— WORK REQUIRED —
Show each line of the entries below in which the word "strictly" appears.
RAW DATA: Begin
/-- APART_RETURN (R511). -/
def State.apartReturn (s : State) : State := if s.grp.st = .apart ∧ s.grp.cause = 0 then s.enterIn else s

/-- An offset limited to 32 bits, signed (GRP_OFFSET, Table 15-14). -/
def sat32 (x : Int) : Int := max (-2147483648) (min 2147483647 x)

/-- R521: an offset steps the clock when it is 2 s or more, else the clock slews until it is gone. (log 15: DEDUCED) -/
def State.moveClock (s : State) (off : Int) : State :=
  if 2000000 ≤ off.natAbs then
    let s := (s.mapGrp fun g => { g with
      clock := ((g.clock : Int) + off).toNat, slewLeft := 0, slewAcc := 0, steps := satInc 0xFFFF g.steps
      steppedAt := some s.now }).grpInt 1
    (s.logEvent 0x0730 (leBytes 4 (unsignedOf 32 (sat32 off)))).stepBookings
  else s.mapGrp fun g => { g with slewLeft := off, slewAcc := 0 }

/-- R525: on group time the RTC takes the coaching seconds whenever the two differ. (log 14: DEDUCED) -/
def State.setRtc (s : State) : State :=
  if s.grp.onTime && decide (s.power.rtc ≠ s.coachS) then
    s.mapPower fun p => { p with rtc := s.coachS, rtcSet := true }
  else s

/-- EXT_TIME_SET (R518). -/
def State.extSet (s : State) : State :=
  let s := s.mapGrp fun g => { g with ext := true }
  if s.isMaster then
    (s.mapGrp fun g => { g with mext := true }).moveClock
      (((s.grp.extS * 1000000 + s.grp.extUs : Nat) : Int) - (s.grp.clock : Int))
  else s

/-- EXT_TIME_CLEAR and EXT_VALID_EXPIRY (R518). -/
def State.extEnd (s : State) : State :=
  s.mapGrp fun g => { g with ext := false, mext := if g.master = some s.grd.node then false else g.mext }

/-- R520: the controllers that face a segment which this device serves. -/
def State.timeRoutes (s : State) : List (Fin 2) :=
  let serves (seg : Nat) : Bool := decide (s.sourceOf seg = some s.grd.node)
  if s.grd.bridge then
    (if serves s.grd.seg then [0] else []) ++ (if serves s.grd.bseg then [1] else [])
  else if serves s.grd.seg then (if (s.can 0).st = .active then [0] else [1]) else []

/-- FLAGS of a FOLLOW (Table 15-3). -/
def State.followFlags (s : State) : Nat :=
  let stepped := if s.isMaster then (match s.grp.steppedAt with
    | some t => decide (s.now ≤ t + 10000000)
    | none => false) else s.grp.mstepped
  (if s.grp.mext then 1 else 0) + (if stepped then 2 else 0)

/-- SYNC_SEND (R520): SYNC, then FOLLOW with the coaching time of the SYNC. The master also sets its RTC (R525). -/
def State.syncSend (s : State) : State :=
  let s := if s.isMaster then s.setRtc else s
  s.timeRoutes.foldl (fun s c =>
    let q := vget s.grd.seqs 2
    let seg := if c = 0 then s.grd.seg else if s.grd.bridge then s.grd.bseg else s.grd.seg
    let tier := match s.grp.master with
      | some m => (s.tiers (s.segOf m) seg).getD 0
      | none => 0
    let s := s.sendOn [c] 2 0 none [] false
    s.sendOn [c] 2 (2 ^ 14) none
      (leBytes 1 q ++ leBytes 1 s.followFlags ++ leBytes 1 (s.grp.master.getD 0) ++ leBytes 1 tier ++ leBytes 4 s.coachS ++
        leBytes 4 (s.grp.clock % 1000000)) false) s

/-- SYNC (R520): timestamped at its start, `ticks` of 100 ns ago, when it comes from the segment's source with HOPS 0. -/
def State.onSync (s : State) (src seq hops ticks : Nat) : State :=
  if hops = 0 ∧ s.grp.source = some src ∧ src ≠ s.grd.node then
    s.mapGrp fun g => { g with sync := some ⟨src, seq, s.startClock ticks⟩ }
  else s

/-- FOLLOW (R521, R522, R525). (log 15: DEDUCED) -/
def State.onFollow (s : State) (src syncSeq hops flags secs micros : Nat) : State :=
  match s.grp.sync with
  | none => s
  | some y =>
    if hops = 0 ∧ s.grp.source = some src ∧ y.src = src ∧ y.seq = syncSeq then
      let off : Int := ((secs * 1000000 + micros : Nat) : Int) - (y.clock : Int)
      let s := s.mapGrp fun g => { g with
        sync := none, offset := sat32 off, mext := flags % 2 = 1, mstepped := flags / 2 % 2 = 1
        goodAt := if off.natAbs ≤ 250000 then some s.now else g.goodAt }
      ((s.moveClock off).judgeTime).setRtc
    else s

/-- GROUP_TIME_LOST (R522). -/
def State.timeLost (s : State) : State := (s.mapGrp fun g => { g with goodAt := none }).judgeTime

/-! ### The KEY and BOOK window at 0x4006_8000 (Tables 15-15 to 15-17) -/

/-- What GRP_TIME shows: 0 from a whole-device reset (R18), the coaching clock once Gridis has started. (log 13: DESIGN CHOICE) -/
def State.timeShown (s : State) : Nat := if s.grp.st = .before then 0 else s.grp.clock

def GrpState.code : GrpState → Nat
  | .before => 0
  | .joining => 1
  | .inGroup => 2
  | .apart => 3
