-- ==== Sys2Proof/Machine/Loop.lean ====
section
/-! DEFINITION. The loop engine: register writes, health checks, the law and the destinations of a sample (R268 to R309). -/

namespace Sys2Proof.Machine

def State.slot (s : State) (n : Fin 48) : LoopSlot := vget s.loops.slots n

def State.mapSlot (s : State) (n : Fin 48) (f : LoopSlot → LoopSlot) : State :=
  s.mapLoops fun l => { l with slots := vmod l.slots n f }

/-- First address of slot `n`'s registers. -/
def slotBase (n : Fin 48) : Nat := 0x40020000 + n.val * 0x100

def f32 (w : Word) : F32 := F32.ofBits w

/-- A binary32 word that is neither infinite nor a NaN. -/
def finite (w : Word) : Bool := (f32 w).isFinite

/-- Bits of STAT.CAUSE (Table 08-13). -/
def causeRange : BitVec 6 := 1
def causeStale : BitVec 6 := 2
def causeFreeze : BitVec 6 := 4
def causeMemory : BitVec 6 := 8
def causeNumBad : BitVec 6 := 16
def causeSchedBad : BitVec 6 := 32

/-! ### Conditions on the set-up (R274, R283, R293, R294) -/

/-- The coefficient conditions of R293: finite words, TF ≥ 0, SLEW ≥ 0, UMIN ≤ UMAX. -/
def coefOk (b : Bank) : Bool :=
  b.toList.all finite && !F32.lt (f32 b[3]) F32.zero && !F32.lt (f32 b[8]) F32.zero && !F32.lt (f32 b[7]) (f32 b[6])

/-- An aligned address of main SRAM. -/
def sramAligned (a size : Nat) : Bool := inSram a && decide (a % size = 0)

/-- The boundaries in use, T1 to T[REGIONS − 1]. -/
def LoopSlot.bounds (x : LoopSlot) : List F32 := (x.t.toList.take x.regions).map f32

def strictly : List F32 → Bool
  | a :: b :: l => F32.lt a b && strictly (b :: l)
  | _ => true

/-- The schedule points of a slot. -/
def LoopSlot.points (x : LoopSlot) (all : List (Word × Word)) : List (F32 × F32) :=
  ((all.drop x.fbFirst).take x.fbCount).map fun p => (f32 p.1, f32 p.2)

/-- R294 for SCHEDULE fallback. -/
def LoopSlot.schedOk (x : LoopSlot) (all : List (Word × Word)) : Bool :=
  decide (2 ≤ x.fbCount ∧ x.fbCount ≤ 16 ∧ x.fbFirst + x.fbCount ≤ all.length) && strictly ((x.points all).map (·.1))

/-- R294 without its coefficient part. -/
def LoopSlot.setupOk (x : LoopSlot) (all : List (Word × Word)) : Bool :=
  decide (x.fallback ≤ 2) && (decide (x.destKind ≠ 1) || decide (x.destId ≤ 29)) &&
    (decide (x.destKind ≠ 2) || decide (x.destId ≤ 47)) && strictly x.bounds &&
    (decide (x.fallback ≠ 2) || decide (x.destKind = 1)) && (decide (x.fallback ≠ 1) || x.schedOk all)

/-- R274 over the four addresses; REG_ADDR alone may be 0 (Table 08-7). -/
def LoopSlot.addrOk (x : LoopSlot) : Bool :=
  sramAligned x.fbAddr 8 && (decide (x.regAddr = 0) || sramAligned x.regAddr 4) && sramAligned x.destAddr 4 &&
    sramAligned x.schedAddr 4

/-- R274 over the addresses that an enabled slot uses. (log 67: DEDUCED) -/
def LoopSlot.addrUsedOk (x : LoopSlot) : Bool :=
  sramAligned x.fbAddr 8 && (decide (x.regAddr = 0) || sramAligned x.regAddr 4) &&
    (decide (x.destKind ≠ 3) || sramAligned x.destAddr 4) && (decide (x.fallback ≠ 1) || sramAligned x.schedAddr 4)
RAW DATA: End
RAW DATA: Begin
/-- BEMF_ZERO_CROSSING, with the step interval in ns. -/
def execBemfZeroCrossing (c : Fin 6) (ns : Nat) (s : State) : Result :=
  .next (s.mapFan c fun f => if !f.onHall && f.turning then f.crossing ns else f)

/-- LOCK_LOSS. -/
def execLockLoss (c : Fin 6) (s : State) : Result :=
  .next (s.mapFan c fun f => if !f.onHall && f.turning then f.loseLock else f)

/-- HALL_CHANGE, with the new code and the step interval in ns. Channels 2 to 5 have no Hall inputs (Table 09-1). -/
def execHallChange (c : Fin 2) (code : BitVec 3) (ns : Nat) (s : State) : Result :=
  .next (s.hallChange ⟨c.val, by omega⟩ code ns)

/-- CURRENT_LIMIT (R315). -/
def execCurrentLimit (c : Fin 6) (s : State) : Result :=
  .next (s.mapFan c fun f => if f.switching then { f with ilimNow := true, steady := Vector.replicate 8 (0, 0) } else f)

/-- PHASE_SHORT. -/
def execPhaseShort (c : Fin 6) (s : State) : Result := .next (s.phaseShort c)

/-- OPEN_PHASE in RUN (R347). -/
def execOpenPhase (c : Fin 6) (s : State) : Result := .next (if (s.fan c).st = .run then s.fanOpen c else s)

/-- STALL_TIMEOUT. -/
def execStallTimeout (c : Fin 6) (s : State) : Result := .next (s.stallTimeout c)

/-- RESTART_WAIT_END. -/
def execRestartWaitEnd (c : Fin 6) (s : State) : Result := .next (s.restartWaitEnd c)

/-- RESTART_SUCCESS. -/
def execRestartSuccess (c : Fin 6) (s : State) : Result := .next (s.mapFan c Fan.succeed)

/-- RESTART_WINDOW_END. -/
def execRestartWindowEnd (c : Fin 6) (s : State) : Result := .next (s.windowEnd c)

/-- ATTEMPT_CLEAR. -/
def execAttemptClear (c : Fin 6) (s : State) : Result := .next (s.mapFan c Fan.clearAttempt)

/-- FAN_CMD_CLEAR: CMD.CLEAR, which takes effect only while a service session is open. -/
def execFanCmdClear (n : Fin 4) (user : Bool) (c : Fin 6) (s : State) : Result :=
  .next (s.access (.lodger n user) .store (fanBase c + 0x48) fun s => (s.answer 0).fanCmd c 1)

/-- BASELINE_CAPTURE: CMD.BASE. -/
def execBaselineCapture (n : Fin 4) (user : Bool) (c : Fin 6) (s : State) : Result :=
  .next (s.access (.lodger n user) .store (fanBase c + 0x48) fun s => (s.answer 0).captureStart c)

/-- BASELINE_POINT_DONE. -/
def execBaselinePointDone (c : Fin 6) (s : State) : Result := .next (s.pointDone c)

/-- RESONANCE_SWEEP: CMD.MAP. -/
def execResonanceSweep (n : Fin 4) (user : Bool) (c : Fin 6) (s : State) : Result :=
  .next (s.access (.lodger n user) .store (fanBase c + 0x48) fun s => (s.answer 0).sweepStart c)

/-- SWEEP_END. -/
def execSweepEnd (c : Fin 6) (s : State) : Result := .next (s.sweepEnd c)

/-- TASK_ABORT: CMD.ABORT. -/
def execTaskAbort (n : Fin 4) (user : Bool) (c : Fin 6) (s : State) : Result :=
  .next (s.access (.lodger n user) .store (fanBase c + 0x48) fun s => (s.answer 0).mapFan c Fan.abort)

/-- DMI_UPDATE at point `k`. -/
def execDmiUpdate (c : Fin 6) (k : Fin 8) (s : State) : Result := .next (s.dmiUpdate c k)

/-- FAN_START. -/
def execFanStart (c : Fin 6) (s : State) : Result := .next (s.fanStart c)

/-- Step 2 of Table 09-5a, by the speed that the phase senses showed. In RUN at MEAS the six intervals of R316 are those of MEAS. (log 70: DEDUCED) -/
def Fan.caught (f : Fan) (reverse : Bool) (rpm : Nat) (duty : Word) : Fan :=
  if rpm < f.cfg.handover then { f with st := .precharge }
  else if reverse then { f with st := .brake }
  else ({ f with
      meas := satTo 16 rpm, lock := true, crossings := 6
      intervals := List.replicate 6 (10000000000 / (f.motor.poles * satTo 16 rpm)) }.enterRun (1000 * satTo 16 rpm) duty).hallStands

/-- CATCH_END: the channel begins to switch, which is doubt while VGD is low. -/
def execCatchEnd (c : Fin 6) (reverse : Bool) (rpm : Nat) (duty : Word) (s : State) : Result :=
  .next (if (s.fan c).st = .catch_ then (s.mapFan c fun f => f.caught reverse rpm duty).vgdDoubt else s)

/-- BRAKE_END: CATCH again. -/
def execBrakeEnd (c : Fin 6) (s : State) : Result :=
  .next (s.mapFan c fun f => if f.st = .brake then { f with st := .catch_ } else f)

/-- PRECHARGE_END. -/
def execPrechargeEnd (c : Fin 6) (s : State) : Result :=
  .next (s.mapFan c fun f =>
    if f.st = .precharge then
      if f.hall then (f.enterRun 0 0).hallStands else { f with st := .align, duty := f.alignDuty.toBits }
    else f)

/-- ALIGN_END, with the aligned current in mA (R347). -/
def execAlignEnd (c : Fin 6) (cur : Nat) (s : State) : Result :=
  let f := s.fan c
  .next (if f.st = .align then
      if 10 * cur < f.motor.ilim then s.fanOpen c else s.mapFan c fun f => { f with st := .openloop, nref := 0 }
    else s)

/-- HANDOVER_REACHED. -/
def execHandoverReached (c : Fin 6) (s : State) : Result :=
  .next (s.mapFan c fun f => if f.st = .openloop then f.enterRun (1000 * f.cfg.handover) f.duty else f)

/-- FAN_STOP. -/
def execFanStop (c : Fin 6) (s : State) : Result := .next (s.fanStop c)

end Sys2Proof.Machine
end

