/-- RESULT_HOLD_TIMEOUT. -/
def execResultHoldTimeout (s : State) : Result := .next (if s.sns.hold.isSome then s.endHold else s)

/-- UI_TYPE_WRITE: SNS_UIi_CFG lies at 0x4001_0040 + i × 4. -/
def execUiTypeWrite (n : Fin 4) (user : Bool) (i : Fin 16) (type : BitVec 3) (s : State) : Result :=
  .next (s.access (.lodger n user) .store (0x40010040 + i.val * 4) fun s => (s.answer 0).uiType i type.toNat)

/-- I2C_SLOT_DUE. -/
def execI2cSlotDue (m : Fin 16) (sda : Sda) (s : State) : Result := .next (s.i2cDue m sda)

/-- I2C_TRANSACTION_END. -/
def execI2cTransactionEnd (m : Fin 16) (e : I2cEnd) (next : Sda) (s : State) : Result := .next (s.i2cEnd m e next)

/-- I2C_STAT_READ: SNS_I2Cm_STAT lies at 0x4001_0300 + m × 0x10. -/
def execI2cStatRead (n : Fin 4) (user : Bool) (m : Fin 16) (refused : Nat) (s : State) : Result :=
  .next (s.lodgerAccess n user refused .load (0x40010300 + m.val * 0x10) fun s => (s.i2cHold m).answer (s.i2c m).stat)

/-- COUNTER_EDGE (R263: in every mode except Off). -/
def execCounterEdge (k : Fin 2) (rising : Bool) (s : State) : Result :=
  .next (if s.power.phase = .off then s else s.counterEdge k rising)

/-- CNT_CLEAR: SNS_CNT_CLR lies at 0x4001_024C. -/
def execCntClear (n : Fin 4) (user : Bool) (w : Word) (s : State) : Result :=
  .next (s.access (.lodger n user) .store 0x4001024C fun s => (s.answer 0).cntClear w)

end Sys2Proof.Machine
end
RAW DATA: End
— ANSWER FOR THIS EXERCISE —
def strictly : List F32 → Bool
  | a :: b :: l => F32.lt a b && strictly (b :: l)
  decide (2 ≤ x.fbCount ∧ x.fbCount ≤ 16 ∧ x.fbFirst + x.fbCount ≤ all.length) && strictly ((x.points all).map (·.1))
    (decide (x.destKind ≠ 2) || decide (x.destId ≤ 47)) && strictly x.bounds &&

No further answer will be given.